◆ **Task to carry out**
In the data below, find the line that contains "namespace Sys2Proof.Machine" and the line that contains "have h := virtual_mem s tlb ctx va p". Copy both, plus every line between them, exactly.
BEGIN Records for this task
/-- The fields of the words `mov`, `fmov`, `gettag`. -/
theorem shape3 (op : Nat) (d : BitVec 7) (a : BitVec 7) (g : BitVec 2) (h : BitVec 2) (ho : op < 128) :
    bitsAt 25 7 (wordOf op [fld d 18, fld a 11, fld g 2, fld h 0]) = BitVec.ofNat 7 op ∧
    bitsAt 4 7 (wordOf op [fld d 18, fld a 11, fld g 2, fld h 0]) = BitVec.ofNat 7 0 ∧
    bitsAt 18 7 (wordOf op [fld d 18, fld a 11, fld g 2, fld h 0]) = d ∧
    bitsAt 11 7 (wordOf op [fld d 18, fld a 11, fld g 2, fld h 0]) = a ∧
    bitsAt 2 2 (wordOf op [fld d 18, fld a 11, fld g 2, fld h 0]) = g ∧
    bitsAt 0 2 (wordOf op [fld d 18, fld a 11, fld g 2, fld h 0]) = h := by
  have := field_lt d (P := 128) rfl
  have := field_lt a (P := 128) rfl
  have := field_lt g (P := 4) rfl
  have := field_lt h (P := 4) rfl
  have hw : (wordOf op [fld d 18, fld a 11, fld g 2, fld h 0]).toNat = op * 33554432 + d.toNat * 262144 + a.toNat * 2048 + g.toNat * 4 + h.toNat * 1 :=
    wordOf_toNat _ _ (by rw [fld_eq d 18 (P := 262144) rfl, fld_eq a 11 (P := 2048) rfl, fld_eq g 2 (P := 4) rfl, fld_eq h 0 (P := 1) rfl]; simp only [sum_field, sum_none]; omega) (by omega)
  exact ⟨bitsAt_code (P := 33554432) (Q := 128) rfl rfl (by rw [hw]; omega),
    bitsAt_code (P := 16) (Q := 128) rfl rfl (by rw [hw]; omega),
    bitsAt_eq (P := 262144) (Q := 128) rfl rfl (by rw [hw]; omega),
    bitsAt_eq (P := 2048) (Q := 128) rfl rfl (by rw [hw]; omega),
    bitsAt_eq (P := 4) (Q := 4) rfl rfl (by rw [hw]; omega),
    bitsAt_eq (P := 1) (Q := 4) rfl rfl (by rw [hw]; omega)⟩

/-- The fields of the words `lnot`, `neg`, `iabs` and their like. -/
theorem shape4 (op : Nat) (d : BitVec 7) (a : BitVec 7) (g : BitVec 2) (h : BitVec 2) (v : Nat) (ho : op < 128) (hv : v < 128) :
    bitsAt 25 7 (wordOf op [fld d 18, fld a 11, lit v 4, fld g 2, fld h 0]) = BitVec.ofNat 7 op ∧
    bitsAt 4 7 (wordOf op [fld d 18, fld a 11, lit v 4, fld g 2, fld h 0]) = BitVec.ofNat 7 v ∧
    bitsAt 18 7 (wordOf op [fld d 18, fld a 11, lit v 4, fld g 2, fld h 0]) = d ∧
    bitsAt 11 7 (wordOf op [fld d 18, fld a 11, lit v 4, fld g 2, fld h 0]) = a ∧
    bitsAt 2 2 (wordOf op [fld d 18, fld a 11, lit v 4, fld g 2, fld h 0]) = g ∧
    bitsAt 0 2 (wordOf op [fld d 18, fld a 11, lit v 4, fld g 2, fld h 0]) = h := by
  have := field_lt d (P := 128) rfl
  have := field_lt a (P := 128) rfl
  have := field_lt g (P := 4) rfl
  have := field_lt h (P := 4) rfl
  have hw : (wordOf op [fld d 18, fld a 11, lit v 4, fld g 2, fld h 0]).toNat = op * 33554432 + d.toNat * 262144 + a.toNat * 2048 + v * 16 + g.toNat * 4 + h.toNat * 1 :=
    wordOf_toNat _ _ (by rw [fld_eq d 18 (P := 262144) rfl, fld_eq a 11 (P := 2048) rfl, fld_eq g 2 (P := 4) rfl, fld_eq h 0 (P := 1) rfl]; simp only [lit, sum_field, sum_none]; omega) (by omega)
  exact ⟨bitsAt_code (P := 33554432) (Q := 128) rfl rfl (by rw [hw]; omega),
    bitsAt_code (P := 16) (Q := 128) rfl rfl (by rw [hw]; omega),
    bitsAt_eq (P := 262144) (Q := 128) rfl rfl (by rw [hw]; omega),
    bitsAt_eq (P := 2048) (Q := 128) rfl rfl (by rw [hw]; omega),
    bitsAt_eq (P := 4) (Q := 4) rfl rfl (by rw [hw]; omega),
    bitsAt_eq (P := 1) (Q := 4) rfl rfl (by rw [hw]; omega)⟩

/-- The fields of the words `smovi`, `call`, `fork` and their like. -/
theorem shape5 (op : Nat) (d : BitVec 7) (i : BitVec 18) (ho : op < 128) :
    bitsAt 25 7 (wordOf op [fld d 18, fld i 0]) = BitVec.ofNat 7 op ∧
    bitsAt 18 7 (wordOf op [fld d 18, fld i 0]) = d ∧
    bitsAt 0 18 (wordOf op [fld d 18, fld i 0]) = i := by
  have := field_lt d (P := 128) rfl
  have := field_lt i (P := 262144) rfl
  have hw : (wordOf op [fld d 18, fld i 0]).toNat = op * 33554432 + d.toNat * 262144 + i.toNat * 1 :=
    wordOf_toNat _ _ (by rw [fld_eq d 18 (P := 262144) rfl, fld_eq i 0 (P := 1) rfl]; simp only [sum_field, sum_none]; omega) (by omega)
  exact ⟨bitsAt_code (P := 33554432) (Q := 128) rfl rfl (by rw [hw]; omega),
    bitsAt_eq (P := 262144) (Q := 128) rfl rfl (by rw [hw]; omega),
    bitsAt_eq (P := 1) (Q := 262144) rfl rfl (by rw [hw]; omega)⟩

/-- The fields of the words `iaddi`, `imuli`, `andi` and their like. -/
theorem shape6 (op : Nat) (d : BitVec 7) (a : BitVec 7) (i : BitVec 11) (ho : op < 128) :
    bitsAt 25 7 (wordOf op [fld d 18, fld a 11, fld i 0]) = BitVec.ofNat 7 op ∧
    bitsAt 18 7 (wordOf op [fld d 18, fld a 11, fld i 0]) = d ∧
    bitsAt 11 7 (wordOf op [fld d 18, fld a 11, fld i 0]) = a ∧
    bitsAt 0 11 (wordOf op [fld d 18, fld a 11, fld i 0]) = i := by
  have := field_lt d (P := 128) rfl
  have := field_lt a (P := 128) rfl
  have := field_lt i (P := 2048) rfl
  have hw : (wordOf op [fld d 18, fld a 11, fld i 0]).toNat = op * 33554432 + d.toNat * 262144 + a.toNat * 2048 + i.toNat * 1 :=
    wordOf_toNat _ _ (by rw [fld_eq d 18 (P := 262144) rfl, fld_eq a 11 (P := 2048) rfl, fld_eq i 0 (P := 1) rfl]; simp only [sum_field, sum_none]; omega) (by omega)
  exact ⟨bitsAt_code (P := 33554432) (Q := 128) rfl rfl (by rw [hw]; omega),
    bitsAt_eq (P := 262144) (Q := 128) rfl rfl (by rw [hw]; omega),
    bitsAt_eq (P := 2048) (Q := 128) rfl rfl (by rw [hw]; omega),
    bitsAt_eq (P := 1) (Q := 2048) rfl rfl (by rw [hw]; omega)⟩
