-- ==== Sys2Proof/Laws/Exec.lean ====
section
/-! SUPPORT. The meaning that exec calls for each instruction. -/

namespace Sys2Proof.Machine
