theorem State.virtual_mem (s : State) (tlb ctx va : Nat) (p : Perm) : (s.virtual tlb ctx va p).1.mem = s.mem := by
  have h := translate_mem s tlb ctx va
  unfold State.virtual
  split
  · rename_i e
    rw [e] at h
    exact h
  · rename_i e
    rw [e] at h
    split <;> exact h

theorem State.classify_mem (s : State) (tlb ctx : Nat) (g : Group) (lane wave a n : Nat) (lp scratch : Bool) (p : Perm) :
    (s.classify tlb ctx g lane wave a n lp scratch p).1.mem = s.mem := by
  unfold State.classify
  split
  · exact virtual_mem _ _ _ _ _
  · split
    · rfl
    · rfl
    · rfl
    · split
      · exact virtual_mem _ _ _ _ _
      · rfl
    · rfl

theorem State.range_mem (fuel : Nat) (s : State) (tlb ctx : Nat) (p : Perm) (va n : Nat) (acc : List (Nat × Nat × Bool)) :
    (s.range tlb ctx p fuel va n acc).1.mem = s.mem := by
  induction fuel generalizing s va n acc with
  | zero => rfl
  | succ fuel ih =>
    have h := virtual_mem s tlb ctx va p
    unfold State.range
    split
    · rfl
    · split
      · rfl
      · simp only
        split <;> (rename_i e; rw [e] at h)
        · exact (ih _ _ _ _).trans h
        · exact h
        · exact h

/-! ### The device's own accesses to a context's memory -/

theorem State.memoryOk_virtual {s : State} (tlb ctx va : Nat) (p : Perm) (h : s.memoryOk) : (s.virtual tlb ctx va p).1.memoryOk :=
  memoryOk_of_mem h (virtual_mem _ _ _ _ _)

theorem State.memoryOk_range {s : State} (tlb ctx : Nat) (p : Perm) (fuel va n : Nat) (acc : List (Nat × Nat × Bool)) (h : s.memoryOk) :
    (s.range tlb ctx p fuel va n acc).1.memoryOk := memoryOk_of_mem h (range_mem _ _ _ _ _ _ _ _)

theorem State.memoryOk_readVirtual {s : State} (tlb ctx va n cls : Nat) (h : s.memoryOk) :
    (s.readVirtual tlb ctx va n cls).1.memoryOk := by
  have h1 := memoryOk_range tlb ctx .r (n / 128 + 2) va n [] h
  unfold State.readVirtual
  split <;> (rename_i e; rw [e] at h1)
  · exact h1
  · rename_i s1 ps
    have h2 : (ps.foldl (fun (r : State × Except Bad (List Byte)) p =>
        match r.2 with
        | .error _ => r
        | .ok bs =>
          match r.1.tileReadAs cls 31 p.1 p.2.1 p.2.2 with
          | (s', .ok b) => (s', .ok (bs ++ b))
          | (s', .poison) => (s', .error (.fault .eccUncorrectable (va + bs.length)))
          | (s', .miss) => (s', .error .miss)) (s1, .ok [])).1.memoryOk := by
      refine memoryOk_foldl_fst (fun r p hr => ?_) _ h1
      split
      · exact hr
      · have h2 := memoryOk_tileReadAs cls 31 p.1 p.2.1 p.2.2 hr
        split <;> (rename_i e2; rw [e2] at h2; exact h2)
    have last : ∀ r : State × Except Bad (List Byte), r.1.memoryOk →
        (match r with
        | (s2, .ok bs) =>
          (if ps.all (fun p => s2.isLocal p.1) then s2 else s2.forgetLines (fun l => ps.any (fun p => lineOf p.1 == l)), Except.ok bs)
        | (s2, .error e) => (s2, .error e)).1.memoryOk := by
      rintro ⟨s2, bs | e⟩ hr
      · exact hr
      · dsimp only
        split
        · exact hr
        · exact memoryOk_of_mem hr rfl
    exact last _ h2

theorem State.memoryOk_writeVirtual {s : State} (tlb ctx va : Nat) (bs : List Byte) (h : s.memoryOk) :
    (s.writeVirtual tlb ctx va bs).1.memoryOk := by
  have h1 := memoryOk_range tlb ctx .w (bs.length / 128 + 2) va bs.length [] h
  unfold State.writeVirtual
  split <;> (rename_i e; rw [e] at h1)
  · exact h1
  · rename_i s1 ps
    have go : ∀ (ps : List (Nat × Nat × Bool)) (r : (State × List Nat) × Nat), r.1.1.memoryOk →
        (ps.foldl (fun (r : (State × List Nat) × Nat) p =>
          let (s', ts) := r.1.1.write (cellsAt p.1 ((bs.drop r.2).take p.2.1)) p.2.2 .other
          ((s', r.1.2 ++ ts), r.2 + p.2.1)) r).1.1.memoryOk := by
      intro ps
      induction ps with
      | nil => exact fun _ h => h
      | cons p ps ih => exact fun r hr => ih _ (memoryOk_write _ _ _ hr)
    exact go ps ((s1, []), 0) h1

/-! ### Access checks -/

theorem State.checkElem_mem (s : State) (k : Nat) (w : Wave) (lane : Nat) (acc : Access) (a : Addr) :
    (s.checkElem k w lane acc a).1.mem = s.mem := by
  have h := classify_mem s (cidOf k) w.ctx (s.groupOf w) lane k a.toNat acc.size acc.lanePrivate acc.scratch acc.perm
  unfold State.checkElem
  split
  · rfl
  · split <;> (rename_i e; rw [e] at h)
    · exact h
    · split
      · exact h
      · simp only
        split
        · exact h
        · split
          · exact h
          · split <;> exact h

theorem State.checkElems_mem (s : State) (k : Nat) (w : Wave) (lane : Nat) (acc : Access) (as : List Addr) :
    (s.checkElems k w lane acc as).1.mem = s.mem := by
  have go : ∀ (as : List Addr) (r : State × Except Bust (List Place)), r.1.mem = s.mem →
      (as.foldl (fun (r : State × Except Bust (List Place)) a =>
        match r.1.checkElem k w lane acc a, r.2 with
        | (s1, .ok p), .ok ps => (s1, .ok (ps ++ [p]))
        | (s1, .ok _), .error b => (s1, .error b)
        | (s1, .error b), .ok _ => (s1, .error b)
        | (s1, .error b), .error b0 => (s1, .error (if b.cause.step < b0.cause.step then b else b0))) r).1.mem = s.mem := by
    intro as
    induction as with
    | nil => exact fun _ h => h
    | cons a as ih =>
      intro r hr
      refine ih _ ?_
      have h := (checkElem_mem r.1 k w lane acc a).trans hr
      simp only
      split <;> (rename_i e _; rw [e] at h; exact h)
  exact go as (s, .ok []) rfl

theorem State.checkLanes_mem (s : State) (k : Nat) (w : Wave) (acc : Access) (addrs : Nat → List Addr) (ls : List Nat)
    (got : List (Nat × List Place)) : (s.checkLanes k w acc addrs ls got).1.mem = s.mem := by
  induction ls generalizing s got with
  | nil => rfl
  | cons l ls ih =>
    have h := checkElems_mem s k w l acc (addrs l)
    unfold State.checkLanes
    split <;> (rename_i e; rw [e] at h)
    · exact (ih _ _).trans h
    · exact h

/-! ### Loads (06 R181; 08 R245 to R249) and fetches (04 R132) -/

theorem State.memoryOk_cleanLine {s : State} (cid line : Nat) (coded : Bool) (h : s.memoryOk) : (s.cleanLine cid line coded).1.memoryOk := by
  have h1 := memoryOk_homeRead (128 * line) 128 coded h
  unfold State.cleanLine
  split
  · exact h
  · split <;> (rename_i e; rw [e] at h1)
    · exact memoryOk_of_mem h1 rfl
    · exact h1
    · exact h1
END Records for this task
◆ **Output of the exercise**
namespace Sys2Proof.Machine
theorem State.virtual_mem (s : State) (tlb ctx va : Nat) (p : Perm) : (s.virtual tlb ctx va p).1.mem = s.mem := by
  have h := translate_mem s tlb ctx va
  unfold State.virtual
  split
  · rename_i e
    rw [e] at h
    exact h
  · rename_i e
    rw [e] at h
    split <;> exact h

theorem State.classify_mem (s : State) (tlb ctx : Nat) (g : Group) (lane wave a n : Nat) (lp scratch : Bool) (p : Perm) :
    (s.classify tlb ctx g lane wave a n lp scratch p).1.mem = s.mem := by
  unfold State.classify
  split
  · exact virtual_mem _ _ _ _ _
  · split
    · rfl
    · rfl
    · rfl
    · split
      · exact virtual_mem _ _ _ _ _
      · rfl
    · rfl

theorem State.range_mem (fuel : Nat) (s : State) (tlb ctx : Nat) (p : Perm) (va n : Nat) (acc : List (Nat × Nat × Bool)) :
    (s.range tlb ctx p fuel va n acc).1.mem = s.mem := by
  induction fuel generalizing s va n acc with
  | zero => rfl
  | succ fuel ih =>
    have h := virtual_mem s tlb ctx va p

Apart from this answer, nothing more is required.